The sky was gorgeous on the way home tonight: a field of flat, broken clouds awash in pink light. "Red at night, sailors' delight," my parents (the sailors) used to say. So I guess we can hope for good weather tomorrow. Still, I'm not taking my umbrella out of my purse. I left it at the apartment over the weekend, so I walked home from the subway at 11:00 last night in a rioting thunderstorm. Note to self: Put taxi numbers on your cell phone.
As for the dreams, I have two to share. If you enjoy dreams and ponderings on the unconscious, you should also check out my friend Brent's blog:
Nine Long Nights. I scribbled both of my dreams in my journal shortly after waking up.
Dream 1: There is a hurricane, or perhaps an earthquake. Across the street, the fronts of buildings move like the surface of water, like a wave. I hear no wind, feel no shifting ground. Now a wrecking ball begins demolishing the buildings on my side of the street. It crashes through the side wall of a building just across an alley from me. In the back of the building, people eating in a Chinese restaurant carry on, unconcerned.
At the front of the building, a man steps up to have his picture taken with the destruction. The ball slices through the building, leaves chaos behind. The man is in the path of the next swing. He sidles out of view of the crane operator, smiling at me. I shut my eyes. The ball swings. I keep my eyes closed. Collision.
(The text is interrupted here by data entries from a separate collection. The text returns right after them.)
-- ==== Sys2Proof/Laws/Outputs.lean ====
section
/-! SUPPORT. The operations only append to the block's output streams (R30): one lemma for each operation. -/

namespace Sys2Proof.Machine

variable {s t u : State}

/-- What has been written to the host, logged, answered and delivered stays, in order, at the front. -/
structure Appends (s t : State) : Prop where
  hostOut : s.hostOut <+: t.hostOut
  log : s.log <+: t.log
  answers : s.answers <+: t.answers
  adapterOut : s.adapterOut <+: t.adapterOut

theorem Appends.refl (s : State) : Appends s s :=
  ⟨List.prefix_rfl, List.prefix_rfl, List.prefix_rfl, List.prefix_rfl⟩

theorem Appends.trans (h : Appends s t) (g : Appends t u) : Appends s u :=
  ⟨h.1.trans g.1, h.2.trans g.2, h.3.trans g.3, h.4.trans g.4⟩

/-- An operation that writes none of the four streams appends nothing. -/
theorem Appends.of (h : (t.hostOut, t.log, t.answers, t.adapterOut) = (s.hostOut, s.log, s.answers, s.adapterOut)) :
    Appends s t := by
  simp only [Prod.mk.injEq] at h
  obtain ⟨h1, h2, h3, h4⟩ := h
  exact ⟨by rw [h1], by rw [h2], by rw [h3], by rw [h4]⟩

/-- An operation that starts from other state than the four streams. -/
theorem Appends.after (g : Appends t u)
    (h : (t.hostOut, t.log, t.answers, t.adapterOut) = (s.hostOut, s.log, s.answers, s.adapterOut)) : Appends s u :=
  (Appends.of h).trans g

theorem Appends.emit (s : State) (bs) : Appends s (s.emit bs) :=
  ⟨List.prefix_append _ _, List.prefix_rfl, List.prefix_rfl, List.prefix_rfl⟩

theorem Appends.logEvent (s : State) (e) : Appends s (s.logEvent e) :=
  ⟨List.prefix_rfl, List.prefix_append _ _, List.prefix_rfl, List.prefix_rfl⟩

theorem Appends.answer (s : State) (a) : Appends s (s.answer a) :=
  ⟨List.prefix_rfl, List.prefix_rfl, List.prefix_append _ _, List.prefix_rfl⟩

theorem Appends.sendEffect {b f r} (h : SendEffect s b f r t) : Appends s t := by
  cases h with
  | queued h => exact .of rfl
  | dropped h => exact ⟨List.prefix_rfl, List.prefix_append _ _, List.prefix_rfl, List.prefix_rfl⟩
  | rejected r e h => exact .logEvent s e

theorem Appends.rx (s : State) (b p) : Appends s (s.setRxTask b p) := .of rfl

theorem Appends.closeOut (s : State) : Appends s s.closeOut := (Appends.emit s _).trans (.of rfl)

theorem Appends.update (s : State) (v) : Appends s (s.updateTimeout v) := .of rfl

theorem Appends.book (s : State) : Appends s s.bookkeepIfDue := by
  have h (u : State) (hu : Appends s u) (p : Pending) : Appends s (if targetReached p then u.closeOut else u) := by
    split
    · exact hu.trans (.closeOut u)
    · exact hu
  unfold State.bookkeepIfDue
  split
  · exact h _ (by split <;> exact .of rfl) _
  · exact .refl s

theorem Appends.done (s : State) (c f) : Appends s (s.frameDone c f) := by
  cases c with
  | direct => exact .refl s
  | rxTask b => exact ⟨List.prefix_rfl, List.prefix_rfl, List.prefix_rfl, List.prefix_append _ _⟩

theorem Appends.finish (s : State) (k r) : Appends s (finishSend k r s) := by
  cases k with
  | client => exact .answer s _
  | bridge => exact .answer s _
  | rxBridge b f => exact .of rfl
  | pid => exact .of rfl
  | flow => exact .refl s
  | frame c f line => exact (Appends.emit s line).trans ((Appends.book _).trans (.done _ c f))

theorem Appends.hold (s : State) (b f k) : Appends s (holdSend b f k s) := by
  rcases k with _ | _ | _ | _ | _ | ⟨_ | _, _, _⟩ <;> exact .of rfl

theorem Appends.send {b f k} (h : sendThen b f k s = .next t) : Appends s t := by
  rcases (sendThen_next h).2 with ⟨r, s', he, rfl⟩ | ⟨_, rfl⟩
  · exact (Appends.sendEffect he).trans (.finish s' k r)
  · exact .hold s b f k

theorem Appends.process {c f} (h : processFrame c f s = .next t) : Appends s t := by
  rcases processFrame_next h with ⟨_, _, h⟩ | ⟨_, rfl⟩
  · exact .send h
  · exact (Appends.emit s _).trans ((Appends.book _).trans (.done _ c f))

theorem Appends.handle {c f} (h : handleFrame c f s = .next t) : Appends s t := by
  rcases (handleFrame_next h).2 with ⟨_, _, rfl⟩ | ⟨_, rfl⟩ | ⟨_, _, h⟩
  · exact .done s c f
  · exact (Appends.logEvent s _).trans (.done _ c f)
  · exact .process h

theorem Appends.bridge {b f k done} (hd : ∀ u w, Appends u (done u w)) (h : bridgeFrame b f k done s = .next t) :
    Appends s t := by
  rcases (bridgeFrame_next h).2 with ⟨_, rfl⟩ | ⟨_, _, rfl⟩ | ⟨_, o, _, h⟩
  · exact (Appends.logEvent s _).trans (hd _ _)
  · exact hd s _
  · exact .send h

theorem Appends.receive {b f r} (h : receiveLook b s = some (f, r, t)) : Appends s t := by
  rcases receiveLook_cases b s with ⟨g, rest, hq, e⟩ | ⟨_, _, e⟩ | ⟨_, _, e⟩ <;> rw [e] at h <;> cases h <;>
    exact .of rfl

theorem Appends.resume {k} (h : resumeHeld k s = .next t) : Appends s t := by
  rcases (resumeHeld_next h).2 with rfl | ⟨b, f, c, r, s', _, he, rfl⟩ | ⟨b, f, r, s', _, hr, rfl⟩
  · exact .refl _
  · exact (Appends.sendEffect he).trans ((Appends.finish { s' with held := s'.held.eraseIdx k } c r).after rfl)
  · exact (Appends.receive hr).trans ((Appends.answer { s' with held := s'.held.eraseIdx k } _).after rfl)

theorem Appends.persist (s : State) : Appends s s.persist := by
  unfold State.persist
  split
  · exact .logEvent s _
  · split
    · exact .logEvent s _
    · exact .of rfl

theorem Appends.onValid {b} {r : Result} (h : onValidBus s b r = .next t) (hr : r = .next t → Appends s t) :
    Appends s t := by
  rcases (onValidBus_next.1 h).2 with ⟨_, h⟩ | ⟨_, rfl⟩
  · exact hr h
  · exact .logEvent s _

theorem Appends.getter {b bad good} (h : busGetter s b bad good = .next t) : Appends s t := by
  rcases (busGetter_next.1 h).2 with ⟨_, rfl⟩ | ⟨_, rfl⟩
  · exact .answer s _
  · exact (Appends.logEvent s _).trans (.answer _ _)

theorem Appends.at {se i} (h : atReply se i s = .next t) : Appends s t := by
  obtain ⟨_, rfl⟩ := atReply_next.1 h
  exact ⟨List.prefix_append _ _, List.prefix_rfl, List.prefix_rfl, List.prefix_rfl⟩

theorem Appends.pid {d m p e} (h : pidRequest d m p e s = .next t) : Appends s t := by
  obtain ⟨_, _, _, h⟩ := pidRequest_next h; exact .send h

theorem Appends.badLine {e bs} (h : onElm s (.next ((s.raiseError e none).emit bs)) = .next t) : Appends s t := by
  obtain ⟨_, h⟩ := onElm_next.1 h
  cases h
  exact (Appends.logEvent s _).trans (.emit _ _)

theorem Appends.command {c : LineCmd} (h : execCommand c s = .next t) : Appends s t := by
  cases c
  case pid4 => exact Appends.pid h
  case pid5 => exact Appends.pid h
  case pid6 => exact Appends.pid h
  case pid7 => exact Appends.pid h
  case unknownAt => exact Appends.badLine h
  case malformedAt => exact Appends.badLine h
  case invalidLine => exact Appends.badLine h
  all_goals exact Appends.at h

theorem Appends.repeatLine (h : execRepeatLine s = .next t) : Appends s t := by
  obtain ⟨_, h⟩ := onElm_next.1 h
  split at h
  · cases h; exact .refl s
  · exact .command h

theorem Appends.dispatch {l} (h : execDispatchLine l s = .next t) : Appends s t := by
  obtain ⟨_, h⟩ := onElm_next.1 h
  split at h
  · exact .repeatLine h
  · exact (Appends.command h).after rfl

theorem Appends.echoed (s : State) : Appends s s.echoed := by
  unfold State.echoed
  split
  · exact .emit s _
  · exact .refl s

theorem Appends.hostByte {c} (h : execHostByte c s = .next t) : Appends s t := by
  obtain ⟨_, h⟩ := onElm_next.1 h
  split at h
  · exact (Appends.echoed s).trans ((Appends.dispatch h).after rfl)
  · split at h
    · cases h; exact (Appends.echoed s).trans (.of rfl)
    · cases h

theorem Appends.rxReceive {b} (h : rxTaskReceive b s = .next t) : Appends s t := by
  unfold rxTaskReceive at h
  split at h <;> cases h
  · exact (Appends.receive (by assumption)).trans (.rx _ b _)
  · exact (Appends.receive (by assumption)).trans (.rx _ b _)
  · exact .of rfl

/-- `RX_TASK_STEP` (R163). -/
theorem Appends.rxStep {b} (h : execRxTaskStep b s = .next t) : Appends s t := by
  obtain ⟨_, h⟩ := onTransport_next.1 h
  split at h
  · split at h
    · exact .rxReceive h
    · cases h; exact .logEvent s _
  · exact .rxReceive h
  · exact .bridge (fun u w => .rx u b _) h
  · split at h <;> cases h
    · exact (Appends.sendEffect (sendLook_effect (by assumption))).trans (.finish _ _ _)
    · exact .refl s
  · exact .handle h
  · split at h <;> cases h
    · exact (Appends.sendEffect (sendLook_effect (by assumption))).trans (.finish _ _ _)
    · exact .refl s

theorem Appends.poll (h : execCheckForTimeout s = .next t) : Appends s t := by
  obtain ⟨_, h⟩ := onElm_next.1 h
  have hu : Appends s s.closeUnanswered := by
    unfold State.closeUnanswered
    split
    · exact .closeOut s
    · exact ⟨List.prefix_append _ _, List.prefix_rfl, List.prefix_rfl, List.prefix_rfl⟩
  split at h
  · cases h; exact .refl s
  · split at h
    · cases h; exact .logEvent s _
    · split at h <;> cases h
      · split
        · exact .closeOut s
        · exact .refl s
      · split
        · exact hu
        · exact .refl s

/-- `TX_STEP` (R133). -/
theorem Appends.tx (h : execTxStep s = .next t) : Appends s t := by
  obtain ⟨_, h⟩ := onTransport_next.1 h
  split at h <;> cases h
  · unfold State.transmit
    dsimp only
    split
    · exact .of rfl
    · exact .refl s
  · exact .refl s

theorem Appends.fsm {x} (h : execFsmStep x s = .next t) : Appends s t := by
  obtain ⟨_, _, _, _, _, _, _, _, rfl⟩ := execFsmStep_next h
  exact ⟨List.prefix_rfl, List.prefix_append _ _, List.prefix_append _ _, List.prefix_rfl⟩

end Sys2Proof.Machine
end

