theorem of_step (h : step s = .next t) : RecordWholeOrKept s.beginStep t := by
  obtain ⟨_, rfl⟩ | ⟨_, hs, hi⟩ | ⟨_, hk⟩ := step_cases h
  · exact .inl (by simp [State.resetSequence])
  · exact of_started (.of_exec hs hi)
  · exact .inl (resumeHeld_nvm hk)

end RecordWholeOrKept

/-- Settles O19: only operations that end with `PERSIST` write the record. -/
theorem persistedRecordIsWholeOrKept : Obligations.PersistedRecordIsWholeOrKept := by
  unfold Obligations.PersistedRecordIsWholeOrKept
  exact fun _ _ h => RecordWholeOrKept.of_step h

/-! ### The engines stand on registered states (R178) -/

theorem has_of_fsmLookup {reg : FsmRegistry} {id : Nat} {h : FsmHandler} (hl : fsmLookup reg id = some h) :
    reg.has id = true := by
  obtain ⟨p, hp, _⟩ := Option.map_eq_some_iff.1 hl
  have hid : (p.1 == id) = true := List.find?_some (p := fun q : Nat × FsmHandler => q.1 == id) hp
  exact List.any_eq_true.2 ⟨p, List.mem_of_find?_eq_some hp, hid⟩

/-- The identity on which the loop of R177 stops is registered. -/
def Cascade.Registered (reg : FsmRegistry) : Cascade → Prop
  | .stable current _ => reg.has current = true
  | .unknown current _ => reg.has current = true
  | .hang => True

/-- The loop moves to a target only after the lookup found it. -/
theorem cascade_registered {reg : FsmRegistry} (fuel : Nat) {current : Nat} (next user : Nat)
    (hc : reg.has current = true) : (cascade reg fuel current next user).Registered reg := by
  induction fuel generalizing current next user with
  | zero =>
    unfold cascade
    split
    · exact hc
    · split
      · exact hc
      · trivial
  | succ fuel ih =>
    unfold cascade
    split
    · exact hc
    · split
      · exact hc
      · next hl => exact ih _ _ (has_of_fsmLookup hl)

theorem engineStep_registered {p : FsmParams} {e e' : FsmEngine} {byte : Byte} {free out : Nat} {unknown : Option Nat}
    (h : engineStep p e byte free = .done e' out unknown) : FsmRegistry.has p.registry e'.current = true := by
  unfold engineStep at h
  split at h
  · cases h
  · split at h
    · cases h
    · next hd hl =>
      have hc := cascade_registered (cascadeFuel p.registry) (fsmTick hd e.user byte).1 (fsmTick hd e.user byte).2.2
        (has_of_fsmLookup hl)
      dsimp only at h
      split at h
      · next heq => cases h; rw [heq] at hc; exact hc
      · next heq => cases h; rw [heq] at hc; exact hc
      · cases h

/-! ### Held requests (R23, R139) -/

theorem State.elmHolding_eq_false_iff (s : State) : s.elmHolding = false ↔ s.elmHolds = 0 := by
  simp [State.elmHolding, State.elmHolds]

theorem State.elmHolds_append_le (s : State) (x : Held) :
    ({ s with held := s.held ++ [x] } : State).elmHolds ≤ s.elmHolds + 1 := by
  cases hx : x.isElm <;> simp [State.elmHolds, List.filter_append, hx]

/-- An operation that is no longer held is one less that holds, if it was a request of `ELMTASK`. -/
theorem State.elmHolds_eraseIdx {k : Nat} {x : Held} (hk : s.held[k]? = some x) :
    ({ s with held := s.held.eraseIdx k } : State).elmHolds + (if x.isElm then 1 else 0) = s.elmHolds := by
  obtain ⟨hlt, rfl⟩ := List.getElem?_eq_some_iff.1 hk
  have hperm := (List.getElem_cons_eraseIdx_perm hlt).countP_eq Held.isElm
  simpa [State.elmHolds, List.countP_cons, ← List.countP_eq_length_filter] using hperm

/-! ### What keeps the invariant -/

namespace State.Inv

theorem beginStep (h : s.Inv) : s.beginStep.Inv := { h with }

theorem of_benign (h : s.Inv) (hb : Benign s t) : t.Inv where
  params_ok := hb.kept.env.inst ▸ h.params_ok
  buses_length := by rw [hb.good.1, hb.kept.env.inst, h.buses_length]
  count_below := by rw [hb.kept.numBusses, hb.kept.env.inst]; exact h.count_below
  nvm_length := by rw [hb.kept.nvm, hb.kept.env.inst, h.nvm_length]
  line_fits := by rw [hb.kept.lineBuf, hb.kept.env.inst]; exact h.line_fits
  last_fits := by rw [hb.kept.lastCmd, hb.kept.env.inst]; exact h.last_fits
  pend_cleared hv := (hb.pend.cleared hv).elim id fun e => e.trans (h.pend_cleared (e ▸ hv))
  one_request := by
    have hone := h.one_request
    have hdown := hb.pend.down
    rw [hb.pend.holds]
    cases hv : t.pend.valid
    · simp; omega
    · simpa [hdown hv] using hone
  engines_length := by rw [hb.kept.engines, hb.kept.env.inst, h.engines_length]
  engines_registered := by rw [hb.kept.engines, hb.kept.env.inst]; exact h.engines_registered
  buses_inv := by rw [hb.kept.env.inst]; exact hb.good.2 h.buses_inv
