-- ==== Sys2Proof/Machine/SymbolEncoder.lean ====
section
/-!
DEFINITION. The Symbol Encoder: the command `ENCSYM` (41_symbol_encoder).
-/

namespace Sys2Proof.Machine

/-- The `code` of a symbol under `m` and `pt`, masks kept as the source states them; `(base << 1) | (off mod 2)` is
`2 * base + off mod 2` (41_symbol_encoder R90, 45_laws R143; log entry 18, DEDUCED). -/
def symbolCode (m pt sym : Nat) : Nat :=
  if sym < pt then sym % 2 ^ m
  else 2 * ((pt + (sym - pt) / 2) % 2 ^ m) + (sym - pt) % 2

/-- The `len` of a symbol under `m` and `pt` (41_symbol_encoder R90). -/
def symbolLength (m pt sym : Nat) : Nat :=
  if sym < pt then m else m + 1

/-- The pseudocode of `ENCSYM s` (41_symbol_encoder R90); `index` is the symbol's index in `IBUF` when `ENCODE` runs
it, the info `F_SYM` then records (60_exceptions R162). -/
def encodeSymbol (index : Option Nat) (sym : Byte) : State → Result :=
  requireParams <| requireSymbol sym index fun s =>
    .done (s.writePair (symbolCode s.prM.toNat s.prPT.toNat sym.toNat) (symbolLength s.prM.toNat s.prPT.toNat sym.toNat))

/-- `ENCSYM s` (41_symbol_encoder R90). -/
def execEncsym (sym : Byte) (s : State) : Host.Outcome State Fault Refusal :=
  runCommand (encodeSymbol none sym) s

end Sys2Proof.Machine
end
In the darkness behind my eyelids, I overhear horrified voices discussing the body in pieces, the impossibility of saving a life so shattered. In my mind's eye, I see the scattered body parts, the brains and blood on the ball and chain. I turn away with my eyes still shut and move toward the back of the building to warn the happy restaurant-goers not to leave by the front. I am thinking, I have seen two people die today. (How two? The logic of dreams.) I could have prevented this death, but I said nothing and shut my eyes.
My friend Sue is in the restaurant, which is enormous, like a beer garden, and crowded with people from some kind of mission trip, all in matching t-shirts. I begin warning them, and then the dream dissolves into wakefulness.
Dream 2: I am standing in crystal-clear Australian ocean water with my friend Saedra, carrying a heavy purse. We are surrounded by the white hot clarity of noon. Bubbles skid and swirl around our feet. On the beach nearby, others splash and play. I want to go swimming, but I'm carrying too much stuff. "Wait here," I tell Saedra. "I'll go lock up my purse at the place where I'm house-sitting, and then I'll only have to carry a couple of keys."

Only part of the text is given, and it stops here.